Background

In daily conversations, people acquire information through auditory cues, such as voice, and visual cues, like lip movements, to facilitate the comprehension of spoken content. The audio may be drowned in the noise encountered in poor acoustic scenarios, making the content difficult to acquire. Lipreading infers content through lip movements, lying at the intersection of computer vision and natural language processing. In public security, lipreading is crucial in detecting facial forgery and determining liveness. Moreover, advances in lip reading also drive the development of audio-visual speech recognition and enhancement, providing an effective way to input video as a complement in challenging acoustic environments.

Currently, lipreading tasks primarily concentrate on English, emphasizing the crucial need for increased attention in Chinese. The heightened complexity of Chinese lipreading stems from the extensive number of Chinese characters and their complex relationship with lip movements. Additionally, the lack of large-scale Chinese datasets constrains research efforts. The existing open-source Chinese lipreading datasets are mostly from controlled settings like laboratory recordings. The contents of these videos are carefully prepared, leading to a more presentational style rather than colloquial chatting. Figure 1 illustrates examples of current open-source lipreading datasets and ours (MISP).

Schematic Diagram
Fig.1. Examples of several Chinese lipreading datasets

Lipreading can be categorized into two subtypes: word-level and sentence-level. The research on word-level lipreading has been extensively conducted. Sentence-level Chinese lipreading is even more challenging. Due to the inherent ambiguity in lip shapes, different words may exhibit similar lip movements. Variations in articulation habits might lead to different lip movements for the same word. The accuracy of sentence-level recognition is too low for practical use. Therefore, we narrow the focus of general sentence-level lipreading system to speaker-specific taks.

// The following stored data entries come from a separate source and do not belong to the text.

/-- Settles O37: NODELINK answers by the node its index reads, whose links fill one word. -/
theorem nodelinkFollowsRule : Obligations.NodelinkFollowsRule := by
  intro s idx arg
  refine ⟨fun w => decode_eq_nodelink_iff w arg idx, fun h => ?_, fun h => ?_⟩ <;> rw [exec, execNodelink]
  · rw [validNode_of_le h]
    rfl
  · rw [validNode_of_lt h]
    exact ⟨_, rfl, linkWord_fields _⟩

/-- The layout of `STATUS` (43_system R183). -/
theorem statusWord_fields (s : State) :
    (statusWord s).getLsbD 0 = decide (s.phase = .built) ∧ (statusWord s).getLsbD 1 = s.tv ∧
      (statusWord s).extractLsb' 2 2 = dstateBits s.dstate ∧ (statusWord s).extractLsb' 4 28 = 0 := by
  rw [statusWord]
  refine ⟨?_, ?_, ?_, ?_⟩
  · show (0#28 ++ dstateBits s.dstate ++ tvBit s.tv ++ phaseBit s.phase : BitVec (28 + 2 + 1 + 1)).getLsbD 0 = _
    rw [BitVec.getLsbD_append, if_pos Nat.one_pos]
    cases s.phase <;> decide
  · show (0#28 ++ dstateBits s.dstate ++ tvBit s.tv ++ phaseBit s.phase : BitVec (28 + 2 + 1 + 1)).getLsbD 1 = _
    simp only [BitVec.getLsbD_append]
    simp [tvBit]
  · exact (BitVec.extractLsb'_append_eq_of_le (by decide)).trans
      ((BitVec.extractLsb'_append_eq_of_le (by decide)).trans BitVec.extractLsb'_append_eq_right)
  · exact (BitVec.extractLsb'_append_eq_of_le (by decide)).trans
      ((BitVec.extractLsb'_append_eq_of_le (by decide)).trans BitVec.extractLsb'_append_eq_left)

theorem infoRegister_of_ge {sel : BitVec 4} (h : 6 ≤ sel.toNat) (s : State) : infoRegister sel s = none := by
  rw [infoRegister]
  split
  case h_7 => rfl
  all_goals omega

theorem exec_info_of_register {sel : BitVec 4} {s : State} {v : Word} (h : infoRegister sel s = some v) :
    exec (.info sel) s = .next (s.answered 0x09000000 v) := by
  rw [exec, execInfo, h]
  rfl

/-- A register narrower than `DATA` is read zero-extended (43_system R183). -/
theorem exec_info_of_narrow {n : Nat} {x : BitVec n} {sel : BitVec 4} {s : State}
    (h : infoRegister sel s = some (x.setWidth 32)) :
    exec (.info sel) s = .next (s.answered 0x09000000 (BitVec.ofNat 32 x.toNat)) := by
  rw [BitVec.ofNat_toNat]
  exact exec_info_of_register h

/-- Settles O35: selector by selector, INFO answers by the register the selector reads. -/
theorem infoFollowsRule : Obligations.InfoFollowsRule := by
  intro s sel arg
  refine ⟨fun w => decode_eq_info_iff w arg sel, fun h => ?_, fun h => exec_info_of_narrow (h ▸ rfl),
    fun h => exec_info_of_narrow (h ▸ rfl), fun h => exec_info_of_narrow (h ▸ rfl),
    fun h => exec_info_of_register (h ▸ rfl), fun h => exec_info_of_narrow (h ▸ rfl), fun h => ?_⟩
  · exact ⟨statusWord s, exec_info_of_register (h ▸ rfl), statusWord_fields s⟩
  · rw [exec, execInfo, infoRegister_of_ge h]
    rfl

end Sys2Proof.Machine
end

section
/-!
PROOFS. An error changes no state but `DSTATE`, and that by codes 3 and 4 alone (60_exceptions R203).
-/

namespace Sys2Proof.Machine

/-- A response is driven on the channel, which is no part of the block (30_encoding R81). -/
theorem sameBlock_reply (s : State) (opc : BitVec 8) (e : ErrorCode) (d : Word) : SameBlock s (s.reply opc e d) := rfl

theorem Quiet.errorNumber_ne_three {m : Mnemonic} {e : ErrorCode} (h : Quiet m e) : errorNumber e ≠ 3 := by
  obtain ⟨_, hbit, _, _⟩ := h
  exact mt (errorNumber_eq_three e).1 hbit

theorem Quiet.errorNumber_ne_four {m : Mnemonic} {e : ErrorCode} (h : Quiet m e) : errorNumber e ≠ 4 := by
  obtain ⟨_, _, htrunc, _⟩ := h
  exact mt (errorNumber_eq_four e).1 htrunc

theorem Ended.data_eq_zero_of_error {s t : State} {i : Instr} (h : Ended s i t) (herr : errOf t ≠ 0) :
    t.chan.data = 0 := by
  cases h with
  | quiet | invalidBit | truncated => rfl
  | success u d => exact absurd (errOf_reply u _ .ok d) herr

/-- The frame of an error: the block as it was, or with `DSTATE` set to `FAILED` where the code is 3 or 4. -/
theorem Ended.sameBlock_of_error {s t : State} {i : Instr} (h : Ended s i t) (herr : errOf t ≠ 0) :
    if errOf t = 3 ∨ errOf t = 4 then SameBlock { s with dstate := .failed } t else SameBlock s t := by
  cases h with
  | quiet e hq =>
    rw [if_neg (not_or.2 ⟨errOf_reply .. ▸ hq.errorNumber_ne_three, errOf_reply .. ▸ hq.errorNumber_ne_four⟩)]
    exact sameBlock_reply ..
  | invalidBit =>
    rw [if_pos (.inl (errOf_reply ..))]
    exact sameBlock_reply ..
  | truncated =>
    rw [if_pos (.inr (errOf_reply ..))]
    exact sameBlock_reply ..
  | success u d => exact absurd (errOf_reply u _ .ok d) herr

theorem Ended.mnemonic_eq_decbit {s t : State} {i : Instr} (h : Ended s i t) (hcode : errOf t = 3) :
    i.mnemonic = .decbit := by
  cases h with
  | invalidBit _ hi => exact hi ▸ rfl
  | quiet _ hq => exact absurd (errOf_reply .. ▸ hcode) hq.errorNumber_ne_three
  | truncated | success => exact absurd (errOf_reply .. ▸ hcode) (by decide)

theorem Ended.mnemonic_eq_decend {s t : State} {i : Instr} (h : Ended s i t) (hcode : errOf t = 4) :
    i.mnemonic = .decend := by
  cases h with
  | truncated hi => exact hi ▸ rfl
  | quiet _ hq => exact absurd (errOf_reply .. ▸ hcode) hq.errorNumber_ne_four
  | invalidBit | success => exact absurd (errOf_reply .. ▸ hcode) (by decide)

/-- A word that is no command is answered with `IllegalCommand` (30_encoding R88). -/
theorem runCommand_of_not_fetched {s : State} (h : ∀ i, s.fetched ≠ .ok i) :
    runCommand s = .next (s.reply (opcodeField s.chan.cmd) .illegalCommand 0) := by
  obtain ⟨i, hi, -⟩ | ⟨-, -, hrun⟩ := runCommand_cases s
  · exact absurd hi (h i)
  · exact hrun

/-- Settles O24: the commands by how each can end, the other words by their one answer. -/
theorem errorsChangeNothing : Obligations.ErrorsChangeNothing := by
  refine ⟨fun i s t h herr => ?_, fun s hs => ⟨_, runCommand_of_not_fetched hs, ?_, rfl, sameBlock_reply ..⟩⟩
  · have hend : Ended s i t := exec_cases h
    exact ⟨hend.data_eq_zero_of_error herr, hend.sameBlock_of_error herr, hend.mnemonic_eq_decbit,
      hend.mnemonic_eq_decend⟩
  · rw [errOf_reply]
    decide

end Sys2Proof.Machine
end

section
/-!
PROOFS. `rst` at an edge (70_reset_and_hazards R230, R232), and the idle block after it.
-/

namespace Sys2Proof.Machine
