/-- A step that waits on a device's read does nothing but ask again. Without a byte every register, memory and the devices
stay, it waits on, and it is reported unfinished; with a byte it ends, the byte in the low byte of A and the device's
stream one byte further on; at the end of the stream it ends with 0; when the read fails it takes DeviceFault and no
register changes. No other device changes. The device is one that answers from the environment (60_exceptions.md R249,
46_device_system.md R221). The unfinished step as a state of its own is the model's choice (log entry 3), its report too
(log entry 23), and so are that an input or a replaced device yields 0 at the end of its stream (log entry 22), the count
of the bytes delivered and the list of those written (log entry 9), and that a failed read leaves the device's variant as
it was (log entry 5). -/
def Obligations.WaitingStepResumes : Prop :=
  ∀ (s : State) (d : Byte), s.fault = none → s.waiting = some d →
    (s.device d).kind ≠ .output → (s.device d).kind ≠ .error →
    let lowA (v : Nat) : Word := BitVec.ofNat 24 ((s.get .a).toNat / 256 * 256 + v)
    let frame (t : State) : Prop := SameRegsExcept [.a] s t ∧ t.regF = s.regF ∧ SameMemory s t ∧ t.run = s.run ∧
      t.speed = s.speed ∧ (∀ e, e ≠ d → t.device e = s.device e) ∧ (t.device d).kind = (s.device d).kind
    (s.readAnswer d = .noByteYet → ∃ t, step s = .next t ∧ t.waiting = some d ∧ t.report = .unfinished ∧
      t.get .a = s.get .a ∧ frame t ∧ t.devices = s.devices) ∧
    (∀ v, s.readAnswer d = .byte v → ∃ t, step s = .next t ∧ t.waiting = none ∧ t.report = .ok ∧
      t.get .a = lowA v.toNat ∧ frame t ∧ (t.device d).bytesRead = (s.device d).bytesRead + 1 ∧
      (t.device d).written = (s.device d).written ∧ ((s.device d).kind = .file → (t.device d).opened = true)) ∧
    (s.readAnswer d = .endOfStream → ∃ t, step s = .next t ∧ t.waiting = none ∧ t.report = .ok ∧
      t.get .a = lowA 0 ∧ frame t ∧ (t.device d).bytesRead = (s.device d).bytesRead ∧
      (t.device d).written = (s.device d).written ∧ ((s.device d).kind = .file → (t.device d).opened = true)) ∧
    (∀ left, s.readAnswer d = .failed left → ∃ t, step s = .next t ∧ t.waiting = none ∧
      t.report = .halt (.device d) ∧ t.get .a = s.get .a ∧ frame t)

/-- Every invocation of the core answers a next state: no instruction is refused and none stops the model
(40_decode_and_address.md R100, R108). That a halt is a next state with the latch set (log entry 1), and that an invocation whose read is blocked
answers a next state although the spec's step has then not finished (60_exceptions.md R249, 70_reset_and_hazards.md R270;
log entry 3), are the model's choice. -/
def Obligations.EveryStepCompletes : Prop := ∀ s : State, ∃ t, step s = .next t

/-- Only the faults of the spec's table can be latched, each with information its kind can record; InternalDispatchError
never is (60_exceptions.md R230 to R237, 40_decode_and_address.md R108). -/
def Obligations.LatchedFaultsArePossible : Prop :=
  ∀ s t : State, (∀ k, s.fault = some k → k.possible = true) → step s = .next t →
    ∀ k, t.fault = some k → k.possible = true

/-- Every step keeps the invariant of the state: memory and the device table in the model's canonical form, SPEED in 1 to
10^9, an active timer's interval at least 1 ns, and no read waited on once a fault is latched (20_memory.md R50,
60_exceptions.md R245, 10_state.md R30, R31; the form of the lists and the waiting read are the model's choice, log entries
3 and 9). -/
def Obligations.StepKeepsInvariant : Prop := ∀ s t : State, s.Inv → step s = .next t → t.Inv

/-- The invariant holds at reset (10_state.md R33; log entries 3 and 9 for its parts that are the model's choice). -/
def Obligations.ResetMeetsInvariant : Prop := State.reset.Inv

/-- Every action of the host keeps the invariant (10_state.md R34; log entries 3, 9, 11 and 12). -/
def Obligations.HostActionKeepsInvariant : Prop :=
  ∀ (s : State) (act : HostAction), s.Inv → (hostAct act s).state.Inv

/-- Whatever the host does between steps and whatever the environment answers, the machine stays in states that meet the
invariant, with a possible fault in the latch (60_exceptions.md R244, R246; the environment's answers are log entry 2). -/
def Obligations.ReachableStatesMeetInvariant : Prop :=
  ∀ s : State, Reachable s → s.Inv ∧ ∀ k, s.fault = some k → k.possible = true

/-- Every fault is precise. PC is past exactly the bytes this step fetched: it is what the fetch left (`State.afterFetch`;
PC itself when the step goes on with a blocked read), and past the instruction's bytes where they all lie in memory. No
other register and no byte of memory changed; unless a device operation failed, nothing but PC and FAULT changed, and where
one failed, no other device changed (40_decode_and_address.md R118, 60_exceptions.md R239). -/
def Obligations.FaultsArePrecise : Prop :=
  ∀ (s t : State) (k : Fault), s.fault = none → step s = .next t → t.fault = some k →
    t.get .pc = s.afterFetch.get .pc ∧
    (∃ n : Nat, n ≤ 4 ∧ t.get .pc = trunc24 (s.read .pc + (n : Int))) ∧
    (∀ (i : Instr) (n : Nat), s.waiting = none → decode (s.bytesFrom (s.get .pc).toNat n) = .ok (i, []) →
      (s.get .pc).toNat + n ≤ 0x100000 → t.get .pc = trunc24 (s.read .pc + (n : Int))) ∧
    SameRegsExcept [.pc] s t ∧ t.regF = s.regF ∧ SameMemory s t ∧ t.run = s.run ∧ t.speed = s.speed ∧
    ((∀ d, k ≠ .device d) →
      t.devices = s.devices ∧ t.waiting = s.waiting ∧ t.readAnswers = s.readAnswers ∧
      t.writeAnswers = s.writeAnswers ∧ t.testAnswers = s.testAnswers ∧ t.envTime = s.envTime) ∧
    (∀ d e, k = .device d → e ≠ d → t.device e = s.device e)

Considering the above perspectives, we organize the ChatCLP challenge in real home chatting environments to address wake word and target speaker lipreading. We are dedicated to fulfilling the requirements of waking up smart home devices within household settings and utilizing video for speech recognition with these smart home devices.

Challenge Features

  • Real conversation: participants speaking in a relaxed and unscripted fashion.
  • Diverse speaking styles: 200+ native Chinese participants involved in.
  • Complex backgrounds: 20+ real room backgrounds with various lighting conditions.
  • Colloquial chat: Continuous informal sentences with interjections and emotions.

Tasks

We organize the ChatCLR competition to better reflect real-world scenarios and complexities, consisting of the following two tasks:

  • Task 1: Wake Word Lipreading
  • Task 2: Target Speaker Lipreading

The wake word lipreading task focuses on activating smart home devices during conversational interactions. Target speaker lipreading requires participants to fine-tune their networks to recognize the continuous and colloquial spoken conversation.